> _TASK DETAILS_
Beneath this line is the data. Output exactly the lines from the line with "theorem spill_scores : ∃" to the line with "theorem spill_page : (spillState.frame", both ends included, and nothing more.

> _PROVIDED INFORMATION_
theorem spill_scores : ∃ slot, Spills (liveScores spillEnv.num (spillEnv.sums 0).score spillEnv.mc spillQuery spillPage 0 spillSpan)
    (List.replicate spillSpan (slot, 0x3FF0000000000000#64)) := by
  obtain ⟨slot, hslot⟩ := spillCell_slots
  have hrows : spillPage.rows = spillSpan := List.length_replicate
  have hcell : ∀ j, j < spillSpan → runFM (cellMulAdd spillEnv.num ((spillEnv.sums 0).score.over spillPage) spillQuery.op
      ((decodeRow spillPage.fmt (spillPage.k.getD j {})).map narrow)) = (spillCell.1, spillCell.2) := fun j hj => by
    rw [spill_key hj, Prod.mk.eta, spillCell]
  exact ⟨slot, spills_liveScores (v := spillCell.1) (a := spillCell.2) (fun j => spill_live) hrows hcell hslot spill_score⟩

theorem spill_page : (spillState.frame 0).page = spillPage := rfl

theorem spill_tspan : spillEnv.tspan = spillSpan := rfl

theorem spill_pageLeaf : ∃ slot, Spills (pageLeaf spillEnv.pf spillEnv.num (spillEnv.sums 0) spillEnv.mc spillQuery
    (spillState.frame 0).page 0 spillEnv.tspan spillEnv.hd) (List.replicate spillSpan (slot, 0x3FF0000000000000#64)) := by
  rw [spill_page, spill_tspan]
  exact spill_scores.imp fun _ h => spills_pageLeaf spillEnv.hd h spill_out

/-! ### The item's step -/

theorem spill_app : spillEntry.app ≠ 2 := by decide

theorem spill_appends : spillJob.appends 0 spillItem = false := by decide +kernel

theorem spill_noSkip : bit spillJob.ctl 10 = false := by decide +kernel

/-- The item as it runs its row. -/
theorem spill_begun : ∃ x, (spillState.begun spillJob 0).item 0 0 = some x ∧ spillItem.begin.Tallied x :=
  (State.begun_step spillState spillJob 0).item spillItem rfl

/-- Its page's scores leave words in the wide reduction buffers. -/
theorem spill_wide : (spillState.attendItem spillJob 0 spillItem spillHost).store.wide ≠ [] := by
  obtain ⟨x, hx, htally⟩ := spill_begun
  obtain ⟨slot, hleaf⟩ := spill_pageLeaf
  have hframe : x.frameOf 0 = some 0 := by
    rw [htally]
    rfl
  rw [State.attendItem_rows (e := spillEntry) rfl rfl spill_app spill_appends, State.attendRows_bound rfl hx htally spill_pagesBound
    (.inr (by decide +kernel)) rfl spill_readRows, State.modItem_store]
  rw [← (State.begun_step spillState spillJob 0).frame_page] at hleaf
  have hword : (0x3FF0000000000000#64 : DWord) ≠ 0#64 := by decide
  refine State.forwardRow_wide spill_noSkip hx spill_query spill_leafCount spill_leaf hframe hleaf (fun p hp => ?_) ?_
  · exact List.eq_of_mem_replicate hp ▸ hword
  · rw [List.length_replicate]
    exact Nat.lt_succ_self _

* * *

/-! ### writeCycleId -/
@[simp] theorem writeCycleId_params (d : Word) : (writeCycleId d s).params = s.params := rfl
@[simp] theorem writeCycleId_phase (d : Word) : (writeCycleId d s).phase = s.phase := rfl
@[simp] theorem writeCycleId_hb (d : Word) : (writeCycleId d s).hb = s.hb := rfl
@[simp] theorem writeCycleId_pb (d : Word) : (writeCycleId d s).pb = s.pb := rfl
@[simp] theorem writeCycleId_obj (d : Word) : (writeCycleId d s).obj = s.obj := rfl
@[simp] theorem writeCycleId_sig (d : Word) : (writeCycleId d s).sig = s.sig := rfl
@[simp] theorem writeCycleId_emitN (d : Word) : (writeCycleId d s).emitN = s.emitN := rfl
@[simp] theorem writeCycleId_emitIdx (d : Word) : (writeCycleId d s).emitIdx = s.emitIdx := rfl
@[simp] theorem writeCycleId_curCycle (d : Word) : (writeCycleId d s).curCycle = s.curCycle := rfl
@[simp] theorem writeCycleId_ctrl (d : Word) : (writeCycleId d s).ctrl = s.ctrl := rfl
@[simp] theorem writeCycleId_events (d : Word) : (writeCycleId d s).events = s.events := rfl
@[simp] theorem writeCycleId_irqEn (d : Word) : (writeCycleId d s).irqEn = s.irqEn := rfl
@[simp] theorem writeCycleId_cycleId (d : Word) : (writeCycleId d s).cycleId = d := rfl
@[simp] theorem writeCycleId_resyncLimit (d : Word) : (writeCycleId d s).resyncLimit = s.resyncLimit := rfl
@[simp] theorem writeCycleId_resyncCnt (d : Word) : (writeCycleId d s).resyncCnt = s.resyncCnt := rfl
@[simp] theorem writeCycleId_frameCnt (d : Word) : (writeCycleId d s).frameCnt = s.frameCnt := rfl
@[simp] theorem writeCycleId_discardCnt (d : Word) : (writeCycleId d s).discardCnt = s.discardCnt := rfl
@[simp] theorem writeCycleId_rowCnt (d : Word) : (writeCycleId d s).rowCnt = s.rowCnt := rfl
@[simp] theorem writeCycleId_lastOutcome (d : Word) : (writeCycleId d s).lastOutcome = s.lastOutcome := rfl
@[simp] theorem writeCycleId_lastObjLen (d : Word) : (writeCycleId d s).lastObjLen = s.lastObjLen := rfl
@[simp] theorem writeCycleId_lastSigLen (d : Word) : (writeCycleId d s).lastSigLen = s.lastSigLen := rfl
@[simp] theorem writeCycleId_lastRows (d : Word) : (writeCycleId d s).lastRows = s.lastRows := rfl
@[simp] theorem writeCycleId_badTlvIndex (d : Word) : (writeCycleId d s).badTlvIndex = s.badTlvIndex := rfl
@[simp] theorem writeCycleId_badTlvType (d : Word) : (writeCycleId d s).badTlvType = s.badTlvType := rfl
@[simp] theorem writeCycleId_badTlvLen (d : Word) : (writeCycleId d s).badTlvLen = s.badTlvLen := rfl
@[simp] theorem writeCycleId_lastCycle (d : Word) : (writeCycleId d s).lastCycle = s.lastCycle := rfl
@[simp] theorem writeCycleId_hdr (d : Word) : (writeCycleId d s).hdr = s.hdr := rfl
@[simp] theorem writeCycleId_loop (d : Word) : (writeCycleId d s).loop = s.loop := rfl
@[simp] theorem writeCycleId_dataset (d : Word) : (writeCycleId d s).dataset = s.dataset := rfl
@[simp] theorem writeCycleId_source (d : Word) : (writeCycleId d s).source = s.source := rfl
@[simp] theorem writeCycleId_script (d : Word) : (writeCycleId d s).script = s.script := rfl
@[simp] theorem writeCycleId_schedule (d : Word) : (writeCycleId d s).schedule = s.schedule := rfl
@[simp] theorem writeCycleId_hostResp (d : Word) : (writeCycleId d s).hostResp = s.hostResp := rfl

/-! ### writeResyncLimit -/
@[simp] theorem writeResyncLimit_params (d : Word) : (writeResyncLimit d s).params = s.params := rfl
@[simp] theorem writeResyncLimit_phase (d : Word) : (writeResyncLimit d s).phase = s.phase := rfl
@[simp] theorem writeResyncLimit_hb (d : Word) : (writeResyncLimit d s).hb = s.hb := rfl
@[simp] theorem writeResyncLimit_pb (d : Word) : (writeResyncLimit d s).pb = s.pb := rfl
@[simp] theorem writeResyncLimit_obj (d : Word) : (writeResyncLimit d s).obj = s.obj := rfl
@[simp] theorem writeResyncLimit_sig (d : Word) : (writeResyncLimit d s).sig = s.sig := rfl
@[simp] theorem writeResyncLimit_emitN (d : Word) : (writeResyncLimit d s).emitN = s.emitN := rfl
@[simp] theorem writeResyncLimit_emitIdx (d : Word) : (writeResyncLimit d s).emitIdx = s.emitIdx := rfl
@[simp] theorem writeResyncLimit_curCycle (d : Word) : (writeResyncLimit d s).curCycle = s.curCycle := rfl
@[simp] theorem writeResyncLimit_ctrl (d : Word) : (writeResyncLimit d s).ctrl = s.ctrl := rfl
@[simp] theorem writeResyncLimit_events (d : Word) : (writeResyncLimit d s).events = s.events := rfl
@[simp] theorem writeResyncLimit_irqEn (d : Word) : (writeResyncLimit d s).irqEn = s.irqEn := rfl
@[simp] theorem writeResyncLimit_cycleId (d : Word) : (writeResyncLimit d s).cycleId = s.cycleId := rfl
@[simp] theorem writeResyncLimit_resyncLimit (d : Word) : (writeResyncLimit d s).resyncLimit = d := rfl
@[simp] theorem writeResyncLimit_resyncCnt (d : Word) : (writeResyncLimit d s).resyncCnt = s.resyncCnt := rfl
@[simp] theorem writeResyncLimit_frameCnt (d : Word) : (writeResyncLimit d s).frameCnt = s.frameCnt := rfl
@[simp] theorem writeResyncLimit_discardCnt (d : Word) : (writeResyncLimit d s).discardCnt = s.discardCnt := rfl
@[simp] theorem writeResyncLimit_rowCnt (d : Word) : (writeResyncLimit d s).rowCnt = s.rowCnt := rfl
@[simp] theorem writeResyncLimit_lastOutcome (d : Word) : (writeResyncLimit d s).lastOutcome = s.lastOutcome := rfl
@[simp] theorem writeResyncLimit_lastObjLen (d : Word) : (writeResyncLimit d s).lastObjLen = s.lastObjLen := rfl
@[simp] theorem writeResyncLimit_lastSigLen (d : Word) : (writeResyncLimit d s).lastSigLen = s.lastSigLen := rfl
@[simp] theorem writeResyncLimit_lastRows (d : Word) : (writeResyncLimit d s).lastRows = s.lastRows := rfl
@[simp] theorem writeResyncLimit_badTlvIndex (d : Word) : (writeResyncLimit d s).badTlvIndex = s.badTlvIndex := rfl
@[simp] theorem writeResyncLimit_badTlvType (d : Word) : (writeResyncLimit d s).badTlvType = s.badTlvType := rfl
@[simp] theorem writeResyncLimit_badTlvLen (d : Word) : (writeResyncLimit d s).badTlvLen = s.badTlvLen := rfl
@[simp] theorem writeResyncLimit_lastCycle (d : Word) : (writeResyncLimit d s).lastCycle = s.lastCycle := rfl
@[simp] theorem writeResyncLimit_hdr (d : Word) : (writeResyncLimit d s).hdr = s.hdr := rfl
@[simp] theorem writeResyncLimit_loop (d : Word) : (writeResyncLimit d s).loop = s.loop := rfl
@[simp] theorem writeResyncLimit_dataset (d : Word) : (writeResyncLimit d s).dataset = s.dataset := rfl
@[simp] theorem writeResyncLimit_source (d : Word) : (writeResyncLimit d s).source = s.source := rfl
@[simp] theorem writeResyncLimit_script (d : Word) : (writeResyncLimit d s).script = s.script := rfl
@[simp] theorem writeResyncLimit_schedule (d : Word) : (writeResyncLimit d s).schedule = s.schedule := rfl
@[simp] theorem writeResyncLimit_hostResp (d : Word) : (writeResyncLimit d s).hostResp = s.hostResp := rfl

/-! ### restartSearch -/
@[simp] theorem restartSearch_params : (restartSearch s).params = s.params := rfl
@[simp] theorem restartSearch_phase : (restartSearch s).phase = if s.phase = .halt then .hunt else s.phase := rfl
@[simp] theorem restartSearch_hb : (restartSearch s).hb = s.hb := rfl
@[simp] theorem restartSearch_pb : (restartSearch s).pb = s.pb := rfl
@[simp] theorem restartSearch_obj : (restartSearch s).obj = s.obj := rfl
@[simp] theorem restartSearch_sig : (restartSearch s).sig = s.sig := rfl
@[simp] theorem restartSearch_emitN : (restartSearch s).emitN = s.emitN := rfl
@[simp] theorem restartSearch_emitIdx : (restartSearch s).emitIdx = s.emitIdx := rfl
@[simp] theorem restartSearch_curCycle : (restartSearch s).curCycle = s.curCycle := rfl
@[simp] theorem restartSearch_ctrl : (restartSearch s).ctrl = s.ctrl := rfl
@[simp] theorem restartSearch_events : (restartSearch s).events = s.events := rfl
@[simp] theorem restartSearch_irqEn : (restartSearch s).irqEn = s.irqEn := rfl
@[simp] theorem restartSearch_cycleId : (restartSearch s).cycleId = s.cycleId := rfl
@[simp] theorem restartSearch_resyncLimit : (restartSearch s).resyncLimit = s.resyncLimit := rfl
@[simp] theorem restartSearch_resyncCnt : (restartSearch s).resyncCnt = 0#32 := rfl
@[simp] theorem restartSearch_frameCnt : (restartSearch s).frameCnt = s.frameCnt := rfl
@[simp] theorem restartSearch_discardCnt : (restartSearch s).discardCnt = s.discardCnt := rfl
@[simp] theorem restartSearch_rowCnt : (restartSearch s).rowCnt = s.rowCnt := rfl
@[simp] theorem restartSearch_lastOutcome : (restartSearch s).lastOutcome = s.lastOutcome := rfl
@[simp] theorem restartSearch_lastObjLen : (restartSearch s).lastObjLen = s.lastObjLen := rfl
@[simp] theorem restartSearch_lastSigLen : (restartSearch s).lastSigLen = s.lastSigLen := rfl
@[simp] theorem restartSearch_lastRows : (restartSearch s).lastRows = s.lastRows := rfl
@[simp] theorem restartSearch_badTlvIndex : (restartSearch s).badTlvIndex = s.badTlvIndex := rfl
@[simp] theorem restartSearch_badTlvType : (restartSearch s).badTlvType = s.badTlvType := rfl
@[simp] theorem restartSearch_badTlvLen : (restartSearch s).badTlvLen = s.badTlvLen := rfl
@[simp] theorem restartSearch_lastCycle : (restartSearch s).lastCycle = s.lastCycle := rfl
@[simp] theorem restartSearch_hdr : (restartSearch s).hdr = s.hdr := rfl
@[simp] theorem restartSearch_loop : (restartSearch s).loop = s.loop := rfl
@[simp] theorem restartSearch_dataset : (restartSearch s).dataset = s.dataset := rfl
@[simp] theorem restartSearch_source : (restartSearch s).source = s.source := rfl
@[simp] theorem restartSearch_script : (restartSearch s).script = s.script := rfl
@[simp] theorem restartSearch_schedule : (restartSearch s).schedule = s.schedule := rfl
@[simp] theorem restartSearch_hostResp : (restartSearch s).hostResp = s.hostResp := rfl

--

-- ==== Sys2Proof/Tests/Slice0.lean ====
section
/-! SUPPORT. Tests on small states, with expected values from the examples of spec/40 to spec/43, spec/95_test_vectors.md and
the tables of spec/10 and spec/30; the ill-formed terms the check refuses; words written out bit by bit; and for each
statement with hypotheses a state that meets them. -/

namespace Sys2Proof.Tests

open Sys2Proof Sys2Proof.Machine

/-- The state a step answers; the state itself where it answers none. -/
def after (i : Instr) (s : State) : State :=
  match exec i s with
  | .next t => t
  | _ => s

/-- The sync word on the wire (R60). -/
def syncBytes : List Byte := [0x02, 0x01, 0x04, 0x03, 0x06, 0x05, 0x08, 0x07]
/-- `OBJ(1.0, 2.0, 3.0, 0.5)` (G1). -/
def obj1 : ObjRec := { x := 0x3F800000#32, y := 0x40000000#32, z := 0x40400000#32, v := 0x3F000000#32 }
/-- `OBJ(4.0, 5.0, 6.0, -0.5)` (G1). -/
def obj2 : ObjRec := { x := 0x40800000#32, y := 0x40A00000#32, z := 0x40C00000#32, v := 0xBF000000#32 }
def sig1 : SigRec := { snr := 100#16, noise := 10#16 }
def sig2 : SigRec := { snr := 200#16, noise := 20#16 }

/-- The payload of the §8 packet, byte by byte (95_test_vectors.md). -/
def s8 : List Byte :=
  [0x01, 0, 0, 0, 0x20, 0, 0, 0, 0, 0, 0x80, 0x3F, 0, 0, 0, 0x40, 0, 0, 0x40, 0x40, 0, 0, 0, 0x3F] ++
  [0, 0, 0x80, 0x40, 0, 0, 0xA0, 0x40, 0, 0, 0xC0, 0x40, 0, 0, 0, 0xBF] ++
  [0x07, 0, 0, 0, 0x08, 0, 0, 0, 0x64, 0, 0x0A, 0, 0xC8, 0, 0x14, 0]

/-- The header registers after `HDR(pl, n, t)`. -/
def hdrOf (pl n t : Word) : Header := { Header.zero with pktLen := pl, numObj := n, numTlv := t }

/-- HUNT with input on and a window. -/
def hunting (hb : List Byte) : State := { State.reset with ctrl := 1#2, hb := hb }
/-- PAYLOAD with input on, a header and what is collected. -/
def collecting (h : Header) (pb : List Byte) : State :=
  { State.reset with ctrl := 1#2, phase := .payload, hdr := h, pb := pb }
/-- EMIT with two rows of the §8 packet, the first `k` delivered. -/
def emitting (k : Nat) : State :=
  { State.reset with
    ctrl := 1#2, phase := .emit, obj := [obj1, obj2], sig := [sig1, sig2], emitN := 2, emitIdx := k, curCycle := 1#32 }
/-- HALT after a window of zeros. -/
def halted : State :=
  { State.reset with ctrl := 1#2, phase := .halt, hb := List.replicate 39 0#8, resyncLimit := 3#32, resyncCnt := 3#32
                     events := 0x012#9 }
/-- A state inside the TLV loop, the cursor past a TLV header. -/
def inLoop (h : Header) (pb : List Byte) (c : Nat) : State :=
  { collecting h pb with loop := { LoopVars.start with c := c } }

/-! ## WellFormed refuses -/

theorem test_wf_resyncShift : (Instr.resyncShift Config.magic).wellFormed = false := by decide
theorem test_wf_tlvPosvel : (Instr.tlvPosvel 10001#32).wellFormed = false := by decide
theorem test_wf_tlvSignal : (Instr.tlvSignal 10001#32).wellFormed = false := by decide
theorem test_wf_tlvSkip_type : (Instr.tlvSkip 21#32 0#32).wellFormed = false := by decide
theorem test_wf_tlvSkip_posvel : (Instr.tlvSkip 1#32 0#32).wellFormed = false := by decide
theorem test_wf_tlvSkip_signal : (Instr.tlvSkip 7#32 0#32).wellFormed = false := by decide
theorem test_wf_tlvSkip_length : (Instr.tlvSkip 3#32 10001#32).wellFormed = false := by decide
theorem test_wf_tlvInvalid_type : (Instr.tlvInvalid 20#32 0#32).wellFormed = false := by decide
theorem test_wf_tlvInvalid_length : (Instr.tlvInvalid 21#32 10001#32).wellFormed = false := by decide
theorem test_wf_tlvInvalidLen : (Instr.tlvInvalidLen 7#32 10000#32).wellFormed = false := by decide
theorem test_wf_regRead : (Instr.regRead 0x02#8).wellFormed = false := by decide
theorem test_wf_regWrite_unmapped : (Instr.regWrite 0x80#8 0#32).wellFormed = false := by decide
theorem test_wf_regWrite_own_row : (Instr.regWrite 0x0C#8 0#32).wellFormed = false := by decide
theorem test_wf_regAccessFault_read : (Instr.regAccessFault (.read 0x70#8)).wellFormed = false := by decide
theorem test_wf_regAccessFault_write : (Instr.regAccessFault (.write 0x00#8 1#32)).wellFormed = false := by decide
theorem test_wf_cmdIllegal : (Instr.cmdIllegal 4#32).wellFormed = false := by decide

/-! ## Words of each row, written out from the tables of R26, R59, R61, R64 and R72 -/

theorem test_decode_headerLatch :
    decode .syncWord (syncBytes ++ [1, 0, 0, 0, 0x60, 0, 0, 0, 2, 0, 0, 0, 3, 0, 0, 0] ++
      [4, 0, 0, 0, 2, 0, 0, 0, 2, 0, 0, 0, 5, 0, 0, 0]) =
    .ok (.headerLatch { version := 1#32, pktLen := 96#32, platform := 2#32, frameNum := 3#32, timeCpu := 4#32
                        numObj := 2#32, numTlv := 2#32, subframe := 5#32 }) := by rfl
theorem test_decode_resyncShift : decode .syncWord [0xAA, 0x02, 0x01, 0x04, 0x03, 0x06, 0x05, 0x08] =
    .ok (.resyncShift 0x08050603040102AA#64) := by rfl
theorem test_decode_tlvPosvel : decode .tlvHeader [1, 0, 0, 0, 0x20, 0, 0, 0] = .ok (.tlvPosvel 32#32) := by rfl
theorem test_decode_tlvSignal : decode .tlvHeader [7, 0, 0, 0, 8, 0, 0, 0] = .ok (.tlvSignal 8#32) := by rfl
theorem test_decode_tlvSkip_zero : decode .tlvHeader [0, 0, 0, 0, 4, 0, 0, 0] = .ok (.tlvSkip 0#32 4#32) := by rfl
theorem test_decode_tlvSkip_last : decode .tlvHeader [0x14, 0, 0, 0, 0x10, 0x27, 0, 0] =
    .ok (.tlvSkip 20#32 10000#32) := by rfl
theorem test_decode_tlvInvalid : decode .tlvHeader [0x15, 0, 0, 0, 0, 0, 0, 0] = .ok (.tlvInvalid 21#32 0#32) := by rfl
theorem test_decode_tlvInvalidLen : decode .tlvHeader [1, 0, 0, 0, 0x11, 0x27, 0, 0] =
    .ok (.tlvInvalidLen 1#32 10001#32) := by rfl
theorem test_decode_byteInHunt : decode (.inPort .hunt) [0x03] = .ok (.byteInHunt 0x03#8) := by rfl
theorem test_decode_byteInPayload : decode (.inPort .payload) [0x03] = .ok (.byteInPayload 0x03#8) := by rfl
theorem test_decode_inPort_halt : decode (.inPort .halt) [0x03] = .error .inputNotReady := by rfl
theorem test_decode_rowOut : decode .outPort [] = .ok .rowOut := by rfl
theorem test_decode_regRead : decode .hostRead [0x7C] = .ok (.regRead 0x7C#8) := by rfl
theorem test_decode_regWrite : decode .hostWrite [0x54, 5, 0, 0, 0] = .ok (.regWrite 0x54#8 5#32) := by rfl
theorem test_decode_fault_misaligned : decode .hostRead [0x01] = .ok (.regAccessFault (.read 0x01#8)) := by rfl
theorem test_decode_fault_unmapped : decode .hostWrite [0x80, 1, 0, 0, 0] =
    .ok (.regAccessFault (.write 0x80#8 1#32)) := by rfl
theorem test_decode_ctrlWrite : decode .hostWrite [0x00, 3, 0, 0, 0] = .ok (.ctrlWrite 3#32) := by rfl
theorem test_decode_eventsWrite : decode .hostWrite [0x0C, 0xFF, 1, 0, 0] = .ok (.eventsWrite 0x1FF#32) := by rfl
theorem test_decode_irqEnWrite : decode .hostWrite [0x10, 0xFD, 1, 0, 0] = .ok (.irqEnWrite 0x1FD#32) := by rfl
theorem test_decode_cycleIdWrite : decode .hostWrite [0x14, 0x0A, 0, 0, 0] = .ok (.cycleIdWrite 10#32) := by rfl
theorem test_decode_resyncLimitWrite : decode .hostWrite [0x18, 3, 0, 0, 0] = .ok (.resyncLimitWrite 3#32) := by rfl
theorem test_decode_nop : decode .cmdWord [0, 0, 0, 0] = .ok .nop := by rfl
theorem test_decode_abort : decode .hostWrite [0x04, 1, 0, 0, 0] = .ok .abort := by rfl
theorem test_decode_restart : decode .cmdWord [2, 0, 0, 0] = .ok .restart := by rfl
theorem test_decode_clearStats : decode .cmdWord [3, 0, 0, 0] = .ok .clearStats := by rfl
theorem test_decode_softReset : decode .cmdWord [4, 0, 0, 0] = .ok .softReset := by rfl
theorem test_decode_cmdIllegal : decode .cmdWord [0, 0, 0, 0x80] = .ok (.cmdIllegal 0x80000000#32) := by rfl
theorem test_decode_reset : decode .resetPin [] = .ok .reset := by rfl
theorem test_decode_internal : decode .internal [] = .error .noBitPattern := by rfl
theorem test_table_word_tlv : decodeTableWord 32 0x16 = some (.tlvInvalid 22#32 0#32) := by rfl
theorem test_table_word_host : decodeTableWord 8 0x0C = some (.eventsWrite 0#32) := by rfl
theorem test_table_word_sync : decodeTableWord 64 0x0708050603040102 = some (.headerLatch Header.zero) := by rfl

> _THE COMPLETED TASK_
theorem spill_scores : ∃ slot, Spills (liveScores spillEnv.num (spillEnv.sums 0).score spillEnv.mc spillQuery spillPage 0 spillSpan)
    (List.replicate spillSpan (slot, 0x3FF0000000000000#64)) := by
  obtain ⟨slot, hslot⟩ := spillCell_slots
  have hrows : spillPage.rows = spillSpan := List.length_replicate
  have hcell : ∀ j, j < spillSpan → runFM (cellMulAdd spillEnv.num ((spillEnv.sums 0).score.over spillPage) spillQuery.op
      ((decodeRow spillPage.fmt (spillPage.k.getD j {})).map narrow)) = (spillCell.1, spillCell.2) := fun j hj => by
    rw [spill_key hj, Prod.mk.eta, spillCell]
  exact ⟨slot, spills_liveScores (v := spillCell.1) (a := spillCell.2) (fun j => spill_live) hrows hcell hslot spill_score⟩

theorem spill_page : (spillState.frame 0).page = spillPage := rfl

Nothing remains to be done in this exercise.